Elijah, the prophet of God, finally took his turn. He raised the stakes. Elijah soaked his sacrifice and wood with 12 large jars of water, creating a moat all around the altar. He prayed the following simple prayer:
“O Lord, God of Abraham, Isaac, and Jacob, prove today that you are God in Israel and that I am your servant. Prove that I have done all this at your command. O Lord, answer me! Answer me so these people will know that you, O Lord, are God and that you have brought them back to yourself.”
1 Kings 18:36-37
Do you know what happened? The fire of God fell from Heaven and not only burned the offering; it burned the wood, the stones, the dust and all of the water. That’s an intense energy of power!

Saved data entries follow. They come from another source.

/-- A maskable interrupt under R223's condition. -/
theorem acceptedEvent_irq {psw : Word} {i : Inputs} {n : BitVec 4} (h : psw.getLsbD bitNP = false)
    (hn : i.nmiReq = false) (hl : i.irqLevel = some n) (hep : psw.getLsbD bitEP = false)
    (hid : psw.getLsbD bitID = false) (hle : (levelOf psw).toNat ≤ n.toNat) :
    acceptedEvent psw i = some (.irq n) := by
  simp only [acceptedEvent, h, hn, hl, hep, hid, hle, Bool.false_eq_true, if_false, if_true,
    Bool.or_self]

/-! ## One step -/

/-- Everything a step can do (R15, R224). -/
theorem stepWith_next {run : Instr → State → Result} {s t : State} (h : stepWith run s = .next t) :
    (s.sample.resetReq = true ∧ t = (performReset s).dropSample) ∨
    (s.stopped = false ∧ ∃ e, acceptedEvent s.psw s.sample = some e ∧
      t = (enterEvent e s).dropSample) ∨
    (s.stopped = false ∧ s.halted = true ∧ t = s.dropSample) ∨
    (s.stopped = false ∧ s.halted = false ∧
      ∃ u, runInstruction run s = .next u ∧ t = u.dropSample) := by
  unfold stepWith at h
  split at h
  · exact .inl ⟨‹_›, by simpa using h.symm⟩
  · split at h
    · cases h
    · rename_i hs
      have hs' : s.stopped = false := by simpa using hs
      split at h
      · rename_i e he
        exact .inr (.inl ⟨hs', e, he, by simpa using h.symm⟩)
      · split at h
        · exact .inr (.inr (.inl ⟨hs', ‹_›, by simpa using h.symm⟩))
        · rename_i hh
          obtain ⟨u, hu, h⟩ := (bindOutcome_eq_next _ _ _).mp h
          exact .inr (.inr (.inr ⟨hs', by simpa using hh, u, hu, by simpa using h.symm⟩))

/-- A running machine at a boundary without an event runs the instruction. -/
theorem stepWith_of_running {run : Instr → State → Result} {s : State} (h : s.NoEvent)
    (hh : s.halted = false) (hs : s.stopped = false) :
    stepWith run s = bindOutcome (runInstruction run s) fun t => .next t.dropSample := by
  unfold stepWith
  rw [if_neg (by simp [h.1]), if_neg (by simp [hs]), acceptedEvent_none_of_noEvent h]
  simp [hh]

/-- Everything the executing part of a step can do (R213). -/
theorem runInstruction_next {run : Instr → State → Result} {s t : State}
    (h : runInstruction run s = .next t) :
    (s.addressTrapDue = true ∧ raise .addressTrap s.pc s = .next t) ∨
    (s.addressTrapDue = false ∧ ∃ w u, fetchWords s = .next (w, u) ∧ runWords run w u = .next t) := by
  unfold runInstruction at h
  split at h
  · exact .inl ⟨‹_›, h⟩
  · rename_i ha
    obtain ⟨⟨w, u⟩, hu, h⟩ := (bindOutcome_eq_next _ _ _).mp h
    exact .inr ⟨by simpa using ha, w, u, hu, h⟩

/-- Everything the fetched words can lead to (R70-R72, R76). -/
theorem runWords_next {run : Instr → State → Result} {w : Half × Half} {s t : State}
    (h : runWords run w s = .next t) :
    (∃ name, undefinedInstruction name s = .next t) ∨
    (∃ i, decodeWords w.1 w.2 = .ok i ∧ run i s = .next t) := by
  unfold runWords at h
  split at h
  · exact .inl ⟨_, h⟩
  · exact .inl ⟨_, h⟩
  · exact .inl ⟨_, h⟩
  · exact .inl ⟨_, h⟩
  · rename_i i hi
    split at h
    · cases h
    · exact .inr ⟨i, hi, h⟩

/-! ## Fetching (R31, R46) -/

theorem remember_eq (s : State) (a : Word) (h : Half) :
    s.remember a h = { s with icache := (s.remember a h).icache } := by
  unfold State.remember
  split <;> rfl

/-- Everything a fetch can do: only the cache and the count of free values can differ. -/
theorem fetch16_next {a : Word} {s t : State} {h : Half} (hf : fetch16 a s = .next (h, t)) :
    s.MemPlain a.toNat 2 ∧
    (h, t) = cachedFetch a ((readBytes s.mem a.toNat 2).extractLsb' 0 16) s := by
  unfold fetch16 at hf
  split at hf
  · cases hf
  · split at hf
    · cases hf
    · simp only [Host.Outcome.next.injEq] at hf
      exact ⟨memPlain_of_touches ‹_› ‹_›, hf.symm⟩

/-- A fetch of bytes that are ram or rom (R31, R39). -/
theorem fetch16_plain {a : Word} {s : State} (h : s.MemPlain a.toNat 2) :
    fetch16 a s = .next (cachedFetch a ((readBytes s.mem a.toNat 2).extractLsb' 0 16) s) := by
  obtain ⟨h1, h2⟩ := memPlain_touches h
  simp only [fetch16, h1, h2, Bool.false_eq_true, if_false]

/-- A fetch where nothing answers has no step (R48). -/
theorem fetch16_none {a : Word} {s : State} (h : s.MemSome .none a.toNat 2) :
    fetch16 a s = .fault (.unmappedAddress a.toNat) := by
  simp only [fetch16, (memTouches s a.toNat 2).1.mpr h, if_true]

/-- A fetch from a device is refused (R39). -/
theorem fetch16_device {a : Word} {s : State} (hm : s.MemMapped a.toNat 2)
    (h : s.MemSome .device a.toNat 2) : fetch16 a s = .refused (.deviceFetch a.toNat) := by
  have hn : touches s.memPlace a.toNat 2 (.unmapped .memory) = false := by
    rw [touches_eq_false]
    intro k hk c
    exact hm k hk (memPlace_unmapped.mp c)
  simp only [fetch16, hn, (memTouches s a.toNat 2).2.1.mpr h, Bool.false_eq_true, if_false, if_true]

theorem cachedFetch_state (a : Word) (now : Half) (s : State) :
    (cachedFetch a now s).2 =
      { s with icache := (s.remember a now).icache, draws := (cachedFetch a now s).2.draws } := by
  have := remember_eq s a now
  unfold cachedFetch
  dsimp only
  split
  · rw [this]
  · rw [this]

/-- A fetch changes nothing but the cache and the count of free values. -/
theorem fetch16_state {a : Word} {s t : State} {h : Half} (hf : fetch16 a s = .next (h, t)) :
    t = { s with icache := t.icache, draws := t.draws } := by
  have e := cachedFetch_state a ((readBytes s.mem a.toNat 2).extractLsb' 0 16) s
  rw [← (fetch16_next hf).2] at e
  dsimp only at e
  rw [e]

/-- So does fetching an instruction. -/
theorem fetchWords_state {s t : State} {w : Half × Half} (h : fetchWords s = .next (w, t)) :
    t = { s with icache := t.icache, draws := t.draws } := by
  unfold fetchWords at h
  obtain ⟨⟨h0, u⟩, hu, h⟩ := (bindOutcome_eq_next _ _ _).mp h
  dsimp only at h
  split at h
  · obtain ⟨⟨h1, v⟩, hv, h⟩ := (bindOutcome_eq_next _ _ _).mp h
    simp only [Host.Outcome.next.injEq, Prod.mk.injEq] at h
    obtain ⟨_, rfl⟩ := h
    have e1 := fetch16_state hu
    have e2 := fetch16_state hv
    rw [e2, e1]
  · simp only [Host.Outcome.next.injEq, Prod.mk.injEq] at h
    obtain ⟨_, rfl⟩ := h
    exact fetch16_state hu

/-- A fetch draws free values or none. -/
theorem fetch16_draws {a : Word} {s t : State} {h : Half} (hf : fetch16 a s = .next (h, t)) :
    s.draws ≤ t.draws := by
  have := congrArg (fun p => p.2.draws) (fetch16_next hf).2
  dsimp only at this
  rw [this]
  unfold cachedFetch
  dsimp only
  split
  · rw [remember_eq]
  · exact Nat.le_succ _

This same God appears as fire a few times too. He spoke to Moses out of a burning bush, led the people of Israel through the wilderness as a pillar of fire at night, and His Spirit appeared in flames of fire on the New Testament believers. Now, that’s a God of Fire!
I’m on Fire!
Think of the ways we use the phrase, “I’m on fire!” I say it when I’m doing really well at something. I just slammed the tennis ball outside of my opponent’s reach – “I’m on fire!” I had a great idea that proved successful at work – “I’m on fire!” I prepared three outstanding meals in a row – “I’m really on fire!” I’m usually proud of myself when I say it. I’ve accomplished something great; I feel full of energy and power.
Did you notice how many ‘I’s that involved? It’s all about me.

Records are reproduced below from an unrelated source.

-- ==== Sys2Proof/Tests/Slice0.lean ====
section
/-! SUPPORT. Small checks of the model: well-formedness, words written out from the encoding figures of
spec/30_encoding.md, one step of each instruction against the vectors of spec/95_test_vectors.md, and,
for every statement that has hypotheses, states that meet them. -/

namespace Sys2Proof.Tests

open Sys2Proof Sys2Proof.Machine

/-! ## Helpers -/

/-- The values section 2 of spec/95_test_vectors.md assumes, and plain storage at every port. -/
def testConfig : Config :=
  { chosenConfig with
    logicImm16Ext := .sign
    trncSwResult := .signed
    schFoundPointer := .atFound
    ioMap := [⟨0, 0xFFFFFFFF, .storage⟩] }

/-- Words stored one after the other. -/
def wordsIn (words : List (Nat × Word)) : Memory :=
  words.foldl (fun m p => writeBytes m p.1 4 p.2) []

/-- A machine at 0x1000; memory and ports hold the same words. -/
def machine (psw : Word) (regs : List (RegIdx × Word)) (words : List (Nat × Word)) : State :=
  regs.foldl (fun s p => s.writeReg p.1 p.2)
    { State.reset with
      pc := 0x1000, psw := psw, mem := wordsIn words, io := wordsIn words, config := testConfig }

/-- The other value of `LOGIC_IMM16_EXT`. -/
def zeroExtending (s : State) : State := { s with config := { s.config with logicImm16Ext := .zero } }

/-- A next state for which `f` holds. -/
def holds (r : Result) (f : State → Bool) : Bool :=
  match r with
  | .next t => f t
  | _ => false

/-- The word `w` of `n` bits, run at the pc, ends with these registers, this PSW, this pc and these
words in memory, or in the port space when the first of them is there. -/
def ends (n w : Nat) (s : State) (regs : List (RegIdx × Word)) (psw pc : Word)
    (words : List (Nat × Word)) : Bool :=
  holds (step (s.withFetchWord n w)) fun t =>
    regs.all (fun p => t.readReg p.1 == p.2) && t.psw == psw && t.pc == pc &&
      words.all (fun p => readBytes t.mem p.1 4 == p.2)

/-- The same, for the port space. -/
def endsAtPort (n w : Nat) (s : State) (words : List (Nat × Word)) : Bool :=
  holds (step (s.withFetchWord n w)) fun t =>
    t.pc == s.pc + 4 && t.mem == (s.withFetchWord n w).mem &&
      words.all (fun p => readBytes t.io p.1 4 == p.2)

/-! ## Well-formedness -/

theorem test_odd_branch_refused :
    [Instr.bv 0x1, .bl 0x1, .be 0x1, .bnh 0x1, .bn 0x1, .br 0x1FF, .blt 0x1, .ble 0x1].all
      (fun i => !i.wellFormed) = true := by decide

theorem test_odd_negated_branch_refused :
    [Instr.bnv 0x1, .bnl 0x1, .bne 0x1, .bh 0x1, .bp 0x1, .bge 0x101, .bgt 0x1].all
      (fun i => !i.wellFormed) = true := by decide

theorem test_odd_jump_refused :
    (Instr.jr 0x3FFFFFF).wellFormed = false ∧ (Instr.jal 0x1).wellFormed = false := by decide

theorem test_even_disp_accepted :
    (Instr.br 0x1FE).wellFormed = true ∧ (Instr.jal 0x2000000).wellFormed = true := by decide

What would change if I added two words to that phrase: for God? “I’m on fire for God!” What would that mean?
That would mean exhibiting more love, joy, peace, patience, kindness, goodness, faithfulness, gentleness, and self-control. It would mean offering forgiveness. Who do those things benefit? Myself? No. Being on fire for God is taking the focus off myself and looking for ways to serve others.
That’s worth investing in with some intense energy.
I want to be on fire for God. Don’t you?
“No one has ever seen God. But if we love each other, God lives in us, and his love is brought to full expression in us.”